◆ **What the task asks**
Copy all of the entries that follow, exactly.

(Dataset entries)

theorem wit_WritesOfBridgeAndLink :
    (writeA.lane .A).writeErr .host ((writeA.lane .A).brIdx 1 1) 8 [0, 0, 0, 0]
      (((writeA.lane .A).bridges.get 1).mode == .disabled) false = none ∧
    (writeA.lane .A).writeErr .host ((writeA.lane .A).brIdx 1 1) 8 []
      (((writeA.lane .A).bridges.get 1).mode == .disabled) false = some eLength ∧
    (writeA.lane .A).writeErr .host ((writeA.lane .A).brIdx 1 3) 1 [1] ((writeA.lane .A).clearable 1 {}) false = none ∧
    (writeA.lane .A).writeErr .host ((writeA.lane .A).brIdx 1 3) 1 []  ((writeA.lane .A).clearable 1 {}) false =
      some eLength ∧
    ((writeA.lane .A).gates.get 1).latch = false ∧ ((latchedA.lane .A).gates.get 1).latch = true ∧
    (latchedA.lane .A).writeErr .host ((latchedA.lane .A).brIdx 1 3) 1 [1] ((latchedA.lane .A).clearable 1 {}) false =
      none ∧
    (writeA.lane .A).writeErr .host ((writeA.lane .A).brIdx 1 3) 2 [1] ((writeA.lane .A).testable 1) false = none ∧
    (writeA.lane .A).obj ((writeA.lane .A).dcIdx 0) 0x0B = 1 ∧ (writeA.lane .A).dc.chopOn = false ∧
    (writeA.lane .A).dc.testing = false ∧ (writeA.lane .A).dcReal 9 ≤ (writeA.lane .A).dc.vdc ∧
    (writeA.lane .A).dc.vdc ≤ (writeA.lane .A).dcReal 1 - (writeA.lane .A).dcReal 2 ∧
    (writeA.lane .A).writeErr .host ((writeA.lane .A).dcIdx 2) 1 [1] true false = none ∧
    (writeA.lane .A).writeErr .host ((writeA.lane .A).dcIdx 2) 1 [1] false false = some eState ∧
    ((mapped1 (obj 0x3800 0x0B 0)).lane .A).obj (((mapped1 (obj 0x3800 0x0B 0)).lane .A).dcIdx 0) 0x0B ≠ 1 ∧
    (writeA.lane .A).writeErr .host ((writeA.lane .A).brIdx 1 3) 2 [] ((writeA.lane .A).testable 1) false =
      some eLength := by
  decide +kernel

/-- Lane A with the gate drive of its mapped bridge 1 changed. -/
def mg (f : Gate → Gate) : State := mapped1 fun L => L.onGate 1 f

theorem wit_GateAdaptation :
    (((mapped1 id).lane .A).alive = true ∧ ((mapped1 id).lane .A).pwr.vgdOn = true ∧
      (State.reset.lane .A).alive = false) ∧
    (((mb fun b => { b with mode := .modulate }).lane .A).served 1 = true ∧
      modeSwitches (((mb fun b => { b with mode := .modulate }).lane .A).bridges.get 1).mode = true ∧
      modeSwitches (((mb id).lane .A).bridges.get 1).mode = false) ∧
    (0 : Rat) ≤ 100 ∧ (100 : Rat) ≤ 2000 ∧ (∀ x : Rat, (none : Option Rat) = some x → x < 0 ∨ 2000 < x) ∧
    ((mb fun b => { b with mode := .modulate, iU := 1000 }).lane .A).phaseLoaded 1 .U = true ∧
    1000 ≤ sideOf ((((mg fun g => { g with limRun := ⟨(1000, 1000), (0, 0), (0, 0)⟩ }).lane .A).gates.get 1).limRun.get
      .U) true ∧
    sideOf ((((mg id).lane .A).gates.get 1).limRun.get .U) true < 1000 ∧
    16 ≤ (((mb fun b => { b with lowRun := ⟨16, 0, 0⟩ }).lane .A).bridges.get 1).lowRun.get .U ∧
    (((mb id).lane .A).bridges.get 1).lowRun.get .U < 16 := by
  refine ⟨by decide +kernel, by decide +kernel, by decide +kernel, by decide +kernel, fun x h => (by cases h), by decide +kernel⟩
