-- ==== Sys2Proof/Machine/Flags.lean ====
section
/-!
DEFINITION. The conditions the decoder computes. The hardware has no flags (10_state.md R30); what stands in their
place is the five tests of 40_decoder_framing.md R126, all unsigned, none of which wraps.
-/
namespace Sys2Proof

/-- The 8-bit equality test with `0xFF` (40_decoder_framing.md R112, 30_encoding.md R81). -/
def isSync (b : Byte) : Bool := decide (b = sync)

/-- The zero test of the length byte (40_decoder_framing.md R114). -/
def isZeroLen (b : Byte) : Bool := decide (b = 0#8)

/-- The unsigned comparison of the length byte with the capacity: `b > CAP` (40_decoder_framing.md R115;
equality is no error). -/
def exceedsCap (cap : Nat) (b : Byte) : Bool := decide (cap < b.toNat)

/-- `received + 1 < expected`: more payload follows this byte (40_decoder_framing.md R116). -/
def moreToCome (expected received : Byte) : Bool := decide (received.toNat + 1 < expected.toNat)

/-- `received + 1 == expected`: this byte completes the payload (40_decoder_framing.md R117). -/
def completes (expected received : Byte) : Bool := decide (received.toNat + 1 = expected.toNat)

end Sys2Proof
end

◆ **Solution to the problem**
theorem wit_WritesOfBridgeAndLink :
    (writeA.lane .A).writeErr .host ((writeA.lane .A).brIdx 1 1) 8 [0, 0, 0, 0]
      (((writeA.lane .A).bridges.get 1).mode == .disabled) false = none ∧
    (writeA.lane .A).writeErr .host ((writeA.lane .A).brIdx 1 1) 8 []
      (((writeA.lane .A).bridges.get 1).mode == .disabled) false = some eLength ∧
    (writeA.lane .A).writeErr .host ((writeA.lane .A).brIdx 1 3) 1 [1] ((writeA.lane .A).clearable 1 {}) false = none ∧
    (writeA.lane .A).writeErr .host ((writeA.lane .A).brIdx 1 3) 1 []  ((writeA.lane .A).clearable 1 {}) false =
      some eLength ∧
    ((writeA.lane .A).gates.get 1).latch = false ∧ ((latchedA.lane .A).gates.get 1).latch = true ∧
    (latchedA.lane .A).writeErr .host ((latchedA.lane .A).brIdx 1 3) 1 [1] ((latchedA.lane .A).clearable 1 {}) false =
      none ∧
    (writeA.lane .A).writeErr .host ((writeA.lane .A).brIdx 1 3) 2 [1] ((writeA.lane .A).testable 1) false = none ∧
    (writeA.lane .A).obj ((writeA.lane .A).dcIdx 0) 0x0B = 1 ∧ (writeA.lane .A).dc.chopOn = false ∧
    (writeA.lane .A).dc.testing = false ∧ (writeA.lane .A).dcReal 9 ≤ (writeA.lane .A).dc.vdc ∧
    (writeA.lane .A).dc.vdc ≤ (writeA.lane .A).dcReal 1 - (writeA.lane .A).dcReal 2 ∧
    (writeA.lane .A).writeErr .host ((writeA.lane .A).dcIdx 2) 1 [1] true false = none ∧
    (writeA.lane .A).writeErr .host ((writeA.lane .A).dcIdx 2) 1 [1] false false = some eState ∧
    ((mapped1 (obj 0x3800 0x0B 0)).lane .A).obj (((mapped1 (obj 0x3800 0x0B 0)).lane .A).dcIdx 0) 0x0B ≠ 1 ∧
    (writeA.lane .A).writeErr .host ((writeA.lane .A).brIdx 1 3) 2 [] ((writeA.lane .A).testable 1) false =
      some eLength := by
  decide +kernel

/-- Lane A with the gate drive of its mapped bridge 1 changed. -/
def mg (f : Gate → Gate) : State := mapped1 fun L => L.onGate 1 f

theorem wit_GateAdaptation :
    (((mapped1 id).lane .A).alive = true ∧ ((mapped1 id).lane .A).pwr.vgdOn = true ∧
      (State.reset.lane .A).alive = false) ∧
    (((mb fun b => { b with mode := .modulate }).lane .A).served 1 = true ∧
      modeSwitches (((mb fun b => { b with mode := .modulate }).lane .A).bridges.get 1).mode = true ∧
      modeSwitches (((mb id).lane .A).bridges.get 1).mode = false) ∧
    (0 : Rat) ≤ 100 ∧ (100 : Rat) ≤ 2000 ∧ (∀ x : Rat, (none : Option Rat) = some x → x < 0 ∨ 2000 < x) ∧
    ((mb fun b => { b with mode := .modulate, iU := 1000 }).lane .A).phaseLoaded 1 .U = true ∧
    1000 ≤ sideOf ((((mg fun g => { g with limRun := ⟨(1000, 1000), (0, 0), (0, 0)⟩ }).lane .A).gates.get 1).limRun.get
      .U) true ∧
    sideOf ((((mg id).lane .A).gates.get 1).limRun.get .U) true < 1000 ∧
    16 ≤ (((mb fun b => { b with lowRun := ⟨16, 0, 0⟩ }).lane .A).bridges.get 1).lowRun.get .U ∧
    (((mb id).lane .A).bridges.get 1).lowRun.get .U < 16 := by
  refine ⟨by decide +kernel, by decide +kernel, by decide +kernel, by decide +kernel, fun x h => (by cases h), by decide +kernel⟩
-- ==== Sys2Proof/Machine/Flags.lean ====
section
/-!
DEFINITION. The conditions the decoder computes. The hardware has no flags (10_state.md R30); what stands in their
place is the five tests of 40_decoder_framing.md R126, all unsigned, none of which wraps.
-/
namespace Sys2Proof

/-- The 8-bit equality test with `0xFF` (40_decoder_framing.md R112, 30_encoding.md R81). -/
def isSync (b : Byte) : Bool := decide (b = sync)

/-- The zero test of the length byte (40_decoder_framing.md R114). -/
def isZeroLen (b : Byte) : Bool := decide (b = 0#8)

/-- The unsigned comparison of the length byte with the capacity: `b > CAP` (40_decoder_framing.md R115;
equality is no error). -/
def exceedsCap (cap : Nat) (b : Byte) : Bool := decide (cap < b.toNat)

/-- `received + 1 < expected`: more payload follows this byte (40_decoder_framing.md R116). -/
def moreToCome (expected received : Byte) : Bool := decide (received.toNat + 1 < expected.toNat)

/-- `received + 1 == expected`: this byte completes the payload (40_decoder_framing.md R117). -/
def completes (expected received : Byte) : Bool := decide (received.toNat + 1 = expected.toNat)

end Sys2Proof
end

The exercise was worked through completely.